Rooted in gypsy community, there is more than just a thing or two that circus can teach us about the way we live and work. Yes, my experiences with circus may have been with an award-winning contemporary circus company, but behind the veil of cutting edge aesthetics and performance, exists a parallel universe imbedded with the cultures of traditional circus. A world that operates on a completely different set of rules.

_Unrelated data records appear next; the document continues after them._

-- ==== Sys2Proof/Machine/Rules.lean ====
section
/-! DEFINITION. The rules that a value of an object must keep: its own (R54, R90, R259, R289, R315, R350, R379, R412, R490, R518,
R538, R544, R573, R577, R609, R634, R679, R700, R717), those that join two objects (R242, R538, R609), and the lengths and layouts
of objects of bytes. -/

namespace Sys2Proof.Machine

/-- Objects 2010 to 2600. -/
def ruleOwn2 (i sub v : Nat) : Bool :=
  if i = 0x2010 then (if sub = 1 then decide (1200 ≤ v ∧ v ≤ 2400) else if sub = 3 then decide (v ≤ 105) else decide (v ≤ 100))
  else if i = 0x2020 then (if sub = 1 ∨ sub = 2 then v == 0xA5 else if sub = 8 then v != 0 else true)
  else if i = 0x2100 then
    (if sub = 1 then decide (v ≤ 3) else if sub = 2 then decide (v ≤ 7) else if sub = 3 then predictedOk v
      else if sub = 6 then decide (v ≤ 2) else if sub = 0x0A then layersOk v else true)
  else if i = 0x2200 then (if sub = 1 then v != 0 else if sub = 3 then decide (v ≤ 11) else true)
  else if i = 0x2300 then sub != 1 || v != 0
  else if i = 0x2301 then decide (v ≤ 0xFFFFF)
  else if i = 0x2400 then sub != 5 || v != 0
  else if i = 0x2500 then sub != 8 || v != 0
  else if i = 0x2600 then sub != 3 || decide (v ≤ 1) else true

/-- A toll record's own fields: modes and actions within their ranges (R538). -/
def ruleToll (sub v : Nat) : Bool := if sub = 6 ∨ sub = 8 ∨ sub = 9 then decide (v ≤ 1) else sub != 7 || decide (v ≤ 2)

/-- Objects 4020 to 5504. -/
def ruleOwn4 (i sub v : Nat) : Bool :=
  if i = 0x4020 then (if sub = 1 then decide (256 ≤ v ∧ v ≤ 4096) else v != 0)
  else if i = 0x4030 then sub != 2 || decide (v ≤ 15)
  else if i = 0x4040 then 3 < sub || v != 0
  else if i = 0x4300 then (if sub = 3 then v == 1 || v == 2 else if sub = 5 then decide (1 ≤ v ∧ v ≤ 100) else true)
  else if i = 0x5001 then v == 1 || v == 2
  else if i = 0x5002 then decide (1 ≤ v ∧ v ≤ (if sub = 0x0D then 2 else 3))
  else if i = 0x5004 then (if sub = 1 then decide (24 ≤ v ∧ v ≤ 40) else if sub = 2 ∨ sub = 3 then v != 0 else true)
  else if i = 0x5302 ∨ i = 0x5401 then v != 0
  else if i = 0x5502 then sub != 4 || decide (v ≤ 1)
  else if i = 0x5504 then decide (popCount v 8 ≤ 2) else true

/-- Objects 7004 to 9100. -/
def ruleOwn7 (i sub v : Nat) : Bool :=
  if i = 0x7004 then [1, 2, 3, 4, 0xFF].contains v
  else if i = 0x7200 then (if sub = 1 then decide (1000 ≤ v) else sub != 2 || decide (v < 1024) || v == 0xFFFF)
  else if i = 0x7300 then (if sub = 1 then decide (v ≤ 3) else if sub = 2 then decide (1 ≤ v ∧ v ≤ 65534) else true)
  else if i = 0x8000 then sub != 2 || decide (v ≤ 15)
  else if i = 0x8100 then (if sub = 1 then decide (v ≤ 2) else if sub = 3 then v != 0 else if sub = 5 then decide (v ≤ 3) || v == 0xFF else true)
  else if i = 0x8200 then (if sub = 1 then v != 0 else if sub = 2 then f32Positive v else true)
  else if i = 0x9001 then (if sub = 1 ∨ sub = 2 then decide (v ≤ 19) else if sub = 5 ∨ sub = 6 then v != 0 else true)
  else if i = 0x9100 then sub != 2 || decide (1 ≤ v ∧ v ≤ 63) else true

/-- A value keeps its object's own rule. -/
def ruleOwn (index sub v : Nat) : Bool :=
  let i := objNorm index
  if ((objRow? index sub).map (·.type)) == some 0x01 && decide (1 < v) then false
  else if i = 0x1015 then decide (v ≤ 10000)
  else if i = 0x1020 then
    (if sub = 1 then decide (1 ≤ v ∧ v ≤ 127) else if sub = 2 then [125, 250, 500, 1000].contains v
      else if sub = 3 then [1000, 2000, 4000, 5000, 8000].contains v else true)
  else if i < 0x3000 then ruleOwn2 i sub v
  else if i = 0x3001 then (if sub = 2 ∨ sub = 4 then decide (v ≤ 4096) else sub != 5 || v != 0)
  else if i = 0x3002 ∨ i = 0x3003 then ruleToll sub v
  else if i = 0x5100 then ruleToll (sub % 16) v
  else if i < 0x4000 then true
  else if i < 0x6000 then ruleOwn4 i sub v else ruleOwn7 i sub v

/-- The places guaranteed on a die over the 64 tenants are within 4,096 (R402, R412). -/
def placesFit (get : Nat → Nat → Nat) (sub : Nat) : Bool :=
  decide (((List.range 64).foldl (fun n t => n + get (0x3001 + 16 * t) sub) 0) ≤ 4096)

/-- A toll record that is enabled (R538). -/
def tollFits (get : Nat → Nat → Nat) (i sb : Nat) : Bool :=
  get i (sb + 1) == 0 || (decide (get i (sb + 2) ≤ get i (sb + 4)) && decide (get i (sb + 3) ≤ get i (sb + 5)) && get i (sb + 2) != 0
    && get i (sb + 3) != 0)

/-- The rules that join an object with others, over the values that `get` gives. -/
def ruleJoint (get : Nat → Nat → Nat) (index sub : Nat) : Bool :=
  let i := objNorm index
  if i = 0x1020 then decide (get 0x1020 2 ≤ get 0x1020 3)
  else if i = 0x3001 then
    (if sub = 1 ∨ sub = 2 then decide (get index 1 ≤ get index 2) else if sub = 3 ∨ sub = 4 then decide (get index 3 ≤ get index 4) else true)
      && (sub != 1 || placesFit get 1) && (sub != 3 || placesFit get 3)
  else if i = 0x3002 ∨ i = 0x3003 then tollFits get index 0
  else if i = 0x5100 then tollFits get index (sub / 16 * 16)
  else if i = 0x4300 ∧ (sub = 1 ∨ sub = 2) then decide (get 0x4300 1 < get 0x4300 2)
  else if (i = 0x5001 ∨ i = 0x5002) ∧ sub = 0x0D then get 0x5001 0x0D != 1 || get 0x5002 0x0D != 1
  else if i = 0x8100 ∧ (sub = 3 ∨ sub = 4) then decide (3 * get 0x8100 3 ≤ get 0x8100 4)
  else if i = 0x8100 ∧ (sub = 1 ∨ sub = 5) then get 0x8100 1 == 0 || get 0x8100 5 != 0xFF else true

/-- The size of a type, where it is fixed (R611). -/
def typeSize (t : Nat) : Option Nat :=
  if t = 0x01 ∨ t = 0x05 then some 1 else if t = 0x06 then some 2 else if t = 0x04 ∨ t = 0x07 then some 4
  else if t = 0x1B then some 8 else none

/-- The lengths that an object of bytes takes: fixed, or up to a bound in steps. -/
def domLength (index sub n : Nat) : Bool :=
  let i := objNorm index
  if i = 0x4200 ∨ i = 0x4210 then n == 16
  else if i = 0x2401 then n % 16 == 0
  else if i = 0x4042 then n % 8 == 0 && decide (n ≤ 8 * 65600)
  else if i = 0x2500 then n == 64
  else if i = 0x5004 then n % 48 == 0 && decide (n ≤ 8 * 48)
  else if i = 0x5503 then n == 26
  else if i = 0x5510 ∨ i = 0x5511 then n == 48
  else if i = 0x8000 then (if sub = 1 then n == 1808 else n == 32)
  else if i = 0x8010 then n == 8192
  else decide (n ≤ 16777216)

/-- The rule of an object of bytes on its content (R504, R577, R609). -/
def domOk (index sub : Nat) (bs : List Byte) : Bool :=
  if index = 0x2500 then trussTableOk bs
  else if index = 0x8000 ∧ sub = 1 then mapOk bs
  else if index = 0x8000 then bs.all fun b => b.toNat ≤ 3 || b.toNat == 0xFE || b.toNat == 0xFF
  else true

/-- A red action of refuse on an upstream CXL port's record is stored as hold (R538). -/
def storedValue (index sub v : Nat) : Nat :=
  if index = 0x5100 ∧ sub % 16 = 8 ∧ 8 ≤ sub / 16 ∧ sub / 16 < 12 then 1 else v

end Sys2Proof.Machine
end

Rooted in gypsy community, there is more than just a thing or two that circus can teach us about the way we live and work. Yes, my experiences with circus may have been with an award-winning contemporary circus company, but behind the veil of cutting edge aesthetics and performance, exists a parallel universe imbedded with the cultures of traditional circus. A world that operates on a completely different set of rules.

Photo: Emily Morgan

On hierarchy and getting your hands dirty

No man is better than another. It doesn't matter if you are a Montreal-trained, internationally-recognised swinging trapeze artist, you will muck in alongside the Geordie truck driver banging in stakes and cleaning toilets. I have yet to find a level playing field quite like this anywhere else in the world. The circus will reduce you to what you are, a human being, just like the one standing next to you. You don't have much choice about it either - the frankly colossal task of moving and raising a 500 person capacity tent by hand demands the blood, sweat and tears from every single member of the company. There is an underlying knowledge held by everyone that they are equally fundamental to the bigger picture in their own unique way. When you see the International Bookings Manager with her gloves on shifting steel, and the performers in the kitchen preparing food for everyone to eat, it distils resentment. It distils entitlement, and nurtures a collective pride, rather than an individual one.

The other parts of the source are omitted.